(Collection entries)
^^^^^^^^

-- ==== Sys2Proof/Laws/FramesC.lean ====
section
/-! SUPPORT. The frame of each shared operation: which parts of the state it may change (logEntry to applySaveds, in the order in
which the operations build on each other). -/

set_option autoImplicit false

-- One declaration after the other, without the linters of the library: many small theorems.
set_option Elab.async false
set_option linter.all false

namespace Sys2Proof.Machine

theorem logEntry_frame {kind : Nat} {word : Nat} {s : State} {l : List Part} {b : State} (hm : ∀ p ∈ ([.faults] : List Part), p ∈ l) (h0 :
    SameBut l b s) : SameBut l b (logEntry kind word s) := by
  refine SameBut.step ?_ hm h0
  clear hm h0
  unfold logEntry
  repeat' (first
    | (with_reducible exact SameBut.refl)
    | ((with_reducible apply SameBut.ite) <;> intro _)
    | (extract_lets +onlyGivenNames x)
    | ((with_reducible apply onFlt_frame); (· (intro _; first | rfl | (split <;> rfl) | ((repeat' split) <;> rfl))); (· decide))
    | ((with_reducible apply condOn_frame); (· decide)))

theorem faultIrq_frame {s : State} {l : List Part} {b : State} (hm : ∀ p ∈ ([.outputs, .link, .faults] : List Part), p ∈ l) (h0 : SameBut l b s) :
    SameBut l b (faultIrq s) := by
  refine SameBut.step ?_ hm h0
  clear hm h0
  unfold faultIrq
  repeat' (first
    | (with_reducible exact SameBut.refl)
    | ((with_reducible apply SameBut.ite) <;> intro _)
    | (extract_lets +onlyGivenNames x)
    | ((with_reducible apply signal_frame); (· decide))
    | ((with_reducible apply onFlt_frame); (· (intro _; first | rfl | (split <;> rfl) | ((repeat' split) <;> rfl))); (· decide)))

theorem hello_frame {p : Nat} {origin : Nat} {pay : List Byte} {s : State} {l : List Part} {b : State} (hm : ∀ p ∈ ([.chain] : List Part), p ∈ l)
    (h0 : SameBut l b s) : SameBut l b (hello p origin pay s) := by
  refine SameBut.step ?_ hm h0
  clear hm h0
  unfold hello
  repeat' (first
    | (with_reducible exact SameBut.refl)
    | ((with_reducible apply updPort_frame); (· decide)))

theorem losePending_frame {n : Nat} {bad : List Nat} {s : State} {l : List Part} {b : State} (hm : ∀ p ∈
    ([.freeCtr, .tiles, .journal] : List Part), p ∈ l) (h0 : SameBut l b s) : SameBut l b (losePending n bad s) := by
  refine SameBut.step ?_ hm h0
  clear hm h0
  unfold losePending
  repeat' (first
    | (with_reducible exact SameBut.refl)
    | (with_reducible assumption)
    | (extract_lets +onlyGivenNames x;
          (first | ((refine SameBut.gen2 (x := x) ?_ ?_); rotate_left; (clear_value x; intro _); rotate_left; (subst x)) | (skip)))
    | ((with_reducible apply loseRetained_frame); (· decide))
    | ((with_reducible apply poisonBlocks_frame); (· decide))
    | ((with_reducible apply putTile_frame); (· decide)))
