theorem busFail_frame {n : Nat} {s : State} {l : List Part} {b : State} (hm : ∀ p ∈
    ([.outputs, .rings, .cmp, .strip, .tiles, .faults, .chain] : List Part), p ∈ l) (h0 : SameBut l b s) : SameBut l b (busFail n s) := by
  refine SameBut.step ?_ hm h0
  clear hm h0
  unfold busFail
  repeat' (first
    | (with_reducible exact SameBut.refl)
    | (extract_lets +onlyGivenNames x)
    | ((with_reducible apply headerBad_frame); (· decide))
    | ((with_reducible apply updTile_frame); (· decide))
    | ((with_reducible apply readHeads_frame); (· decide))
    | ((with_reducible apply raise_frame); (· decide))
    | ((with_reducible apply endCert_frame); (· decide))
    | ((with_reducible apply tileReady_frame); (· decide))
    | (split))

theorem tevWaiting_frame {k : Nat} : ∀ {x1 : List (Nat × Int × Int × Int × Nat)} {x2 : State} {l : List Part} {b : State} (hm : ∀ p ∈
    ([.outputs, .rings, .time] : List Part), p ∈ l) (h0 : SameBut l b x2), SameBut l b (tevWaiting k x1 x2) := by
  intro x1
  induction x1 with
  | nil => intro x2 l b _ h0; first | exact h0 | (unfold tevWaiting; exact h0)
  | cons y r ih =>
    intro x2 l b hm h0
    refine SameBut.step ?_ hm h0
    clear hm h0
    obtain ⟨y0, y1, y2, y3, y4⟩ := y
    unfold tevWaiting
    repeat' (first
      | (with_reducible exact SameBut.refl)
      | ((with_reducible apply SameBut.ite) <;> intro _)
      | (extract_lets +onlyGivenNames x)
      | ((with_reducible apply ih); (· decide))
      | ((with_reducible apply putTev_frame); (· decide))
      | ((with_reducible apply complete_frame); (· decide))
      | ((with_reducible apply tevArmNow_frame); (· decide)))

theorem armTrigger_frame {k : Nat} {period : Int} {s : State} {l : List Part} {b : State} (hm : ∀ p ∈ ([.outputs, .time] : List Part), p ∈ l) (h0 :
    SameBut l b s) : SameBut l b (armTrigger k period s) := by
  refine SameBut.step ?_ hm h0
  clear hm h0
  unfold armTrigger
  repeat' (first
    | (with_reducible exact SameBut.refl)
    | ((with_reducible apply tevArmNow_frame); (· decide)))

theorem tevsAtStep_frame {forward : Bool} : ∀ {x1 : Nat} {x2 : State} {l : List Part} {b : State} (hm : ∀ p ∈
    ([.outputs, .faults, .time] : List Part), p ∈ l) (h0 : SameBut l b x2), SameBut l b (tevsAtStep forward x1 x2) := by
  intro x1
  induction x1 with
  | zero => intro x2 l b _ h0; first | exact h0 | (unfold tevsAtStep; exact h0)
  | succ k ih =>
    intro x2 l b hm h0
    refine SameBut.step ?_ hm h0
    clear hm h0
    unfold tevsAtStep
    repeat' (first
      | (with_reducible exact SameBut.refl)
      | (extract_lets +onlyGivenNames x)
      | ((with_reducible apply ih); (· decide))
      | ((with_reducible apply tevAtStep_frame); (· decide)))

^^^^^^^^

*Task prompt*
Output all of the data in full, exactly as given.

*Written solution*
-- ==== Sys2Proof/Laws/FramesC.lean ====
section
/-! SUPPORT. The frame of each shared operation: which parts of the state it may change (logEntry to applySaveds, in the order in
which the operations build on each other). -/

set_option autoImplicit false

-- One declaration after the other, without the linters of the library: many small theorems.
set_option Elab.async false
set_option linter.all false

namespace Sys2Proof.Machine

theorem logEntry_frame {kind : Nat} {word : Nat} {s : State} {l : List Part} {b : State} (hm : ∀ p ∈ ([.faults] : List Part), p ∈ l) (h0 :
    SameBut l b s) : SameBut l b (logEntry kind word s) := by
  refine SameBut.step ?_ hm h0
  clear hm h0
  unfold logEntry
  repeat' (first
    | (with_reducible exact SameBut.refl)
    | ((with_reducible apply SameBut.ite) <;> intro _)
    | (extract_lets +onlyGivenNames x)
    | ((with_reducible apply onFlt_frame); (· (intro _; first | rfl | (split <;> rfl) | ((repeat' split) <;> rfl))); (· decide))
    | ((with_reducible apply condOn_frame); (· decide)))

theorem faultIrq_frame {s : State} {l : List Part} {b : State} (hm : ∀ p ∈ ([.outputs, .link, .faults] : List Part), p ∈ l) (h0 : SameBut l b s) :
    SameBut l b (faultIrq s) := by
  refine SameBut.step ?_ hm h0
  clear hm h0
  unfold faultIrq
  repeat' (first
    | (with_reducible exact SameBut.refl)
    | ((with_reducible apply SameBut.ite) <;> intro _)
    | (extract_lets +onlyGivenNames x)
    | ((with_reducible apply signal_frame); (· decide))
    | ((with_reducible apply onFlt_frame); (· (intro _; first | rfl | (split <;> rfl) | ((repeat' split) <;> rfl))); (· decide)))

theorem hello_frame {p : Nat} {origin : Nat} {pay : List Byte} {s : State} {l : List Part} {b : State} (hm : ∀ p ∈ ([.chain] : List Part), p ∈ l)
    (h0 : SameBut l b s) : SameBut l b (hello p origin pay s) := by
  refine SameBut.step ?_ hm h0
  clear hm h0
  unfold hello
  repeat' (first
    | (with_reducible exact SameBut.refl)
    | ((with_reducible apply updPort_frame); (· decide)))

theorem losePending_frame {n : Nat} {bad : List Nat} {s : State} {l : List Part} {b : State} (hm : ∀ p ∈
    ([.freeCtr, .tiles, .journal] : List Part), p ∈ l) (h0 : SameBut l b s) : SameBut l b (losePending n bad s) := by
  refine SameBut.step ?_ hm h0
  clear hm h0
  unfold losePending
  repeat' (first
    | (with_reducible exact SameBut.refl)
    | (with_reducible assumption)
    | (extract_lets +onlyGivenNames x;
          (first | ((refine SameBut.gen2 (x := x) ?_ ?_); rotate_left; (clear_value x; intro _); rotate_left; (subst x)) | (skip)))
    | ((with_reducible apply loseRetained_frame); (· decide))
    | ((with_reducible apply poisonBlocks_frame); (· decide))
    | ((with_reducible apply putTile_frame); (· decide)))
theorem busFail_frame {n : Nat} {s : State} {l : List Part} {b : State} (hm : ∀ p ∈
    ([.outputs, .rings, .cmp, .strip, .tiles, .faults, .chain] : List Part), p ∈ l) (h0 : SameBut l b s) : SameBut l b (busFail n s) := by
  refine SameBut.step ?_ hm h0
  clear hm h0
  unfold busFail
  repeat' (first
    | (with_reducible exact SameBut.refl)
    | (extract_lets +onlyGivenNames x)
    | ((with_reducible apply headerBad_frame); (· decide))
    | ((with_reducible apply updTile_frame); (· decide))
    | ((with_reducible apply readHeads_frame); (· decide))
    | ((with_reducible apply raise_frame); (· decide))
    | ((with_reducible apply endCert_frame); (· decide))
    | ((with_reducible apply tileReady_frame); (· decide))
    | (split))

theorem tevWaiting_frame {k : Nat} : ∀ {x1 : List (Nat × Int × Int × Int × Nat)} {x2 : State} {l : List Part} {b : State} (hm : ∀ p ∈
    ([.outputs, .rings, .time] : List Part), p ∈ l) (h0 : SameBut l b x2), SameBut l b (tevWaiting k x1 x2) := by
  intro x1
  induction x1 with
  | nil => intro x2 l b _ h0; first | exact h0 | (unfold tevWaiting; exact h0)
  | cons y r ih =>
    intro x2 l b hm h0
    refine SameBut.step ?_ hm h0
    clear hm h0
    obtain ⟨y0, y1, y2, y3, y4⟩ := y
    unfold tevWaiting
    repeat' (first
      | (with_reducible exact SameBut.refl)
      | ((with_reducible apply SameBut.ite) <;> intro _)
      | (extract_lets +onlyGivenNames x)
      | ((with_reducible apply ih); (· decide))
      | ((with_reducible apply putTev_frame); (· decide))
      | ((with_reducible apply complete_frame); (· decide))
      | ((with_reducible apply tevArmNow_frame); (· decide)))

theorem armTrigger_frame {k : Nat} {period : Int} {s : State} {l : List Part} {b : State} (hm : ∀ p ∈ ([.outputs, .time] : List Part), p ∈ l) (h0 :
    SameBut l b s) : SameBut l b (armTrigger k period s) := by
  refine SameBut.step ?_ hm h0
  clear hm h0
  unfold armTrigger
  repeat' (first
    | (with_reducible exact SameBut.refl)
    | ((with_reducible apply tevArmNow_frame); (· decide)))

theorem tevsAtStep_frame {forward : Bool} : ∀ {x1 : Nat} {x2 : State} {l : List Part} {b : State} (hm : ∀ p ∈
    ([.outputs, .faults, .time] : List Part), p ∈ l) (h0 : SameBut l b x2), SameBut l b (tevsAtStep forward x1 x2) := by
  intro x1
  induction x1 with
  | zero => intro x2 l b _ h0; first | exact h0 | (unfold tevsAtStep; exact h0)
  | succ k ih =>
    intro x2 l b hm h0
    refine SameBut.step ?_ hm h0
    clear hm h0
    unfold tevsAtStep
    repeat' (first
      | (with_reducible exact SameBut.refl)
      | (extract_lets +onlyGivenNames x)
      | ((with_reducible apply ih); (· decide))
      | ((with_reducible apply tevAtStep_frame); (· decide)))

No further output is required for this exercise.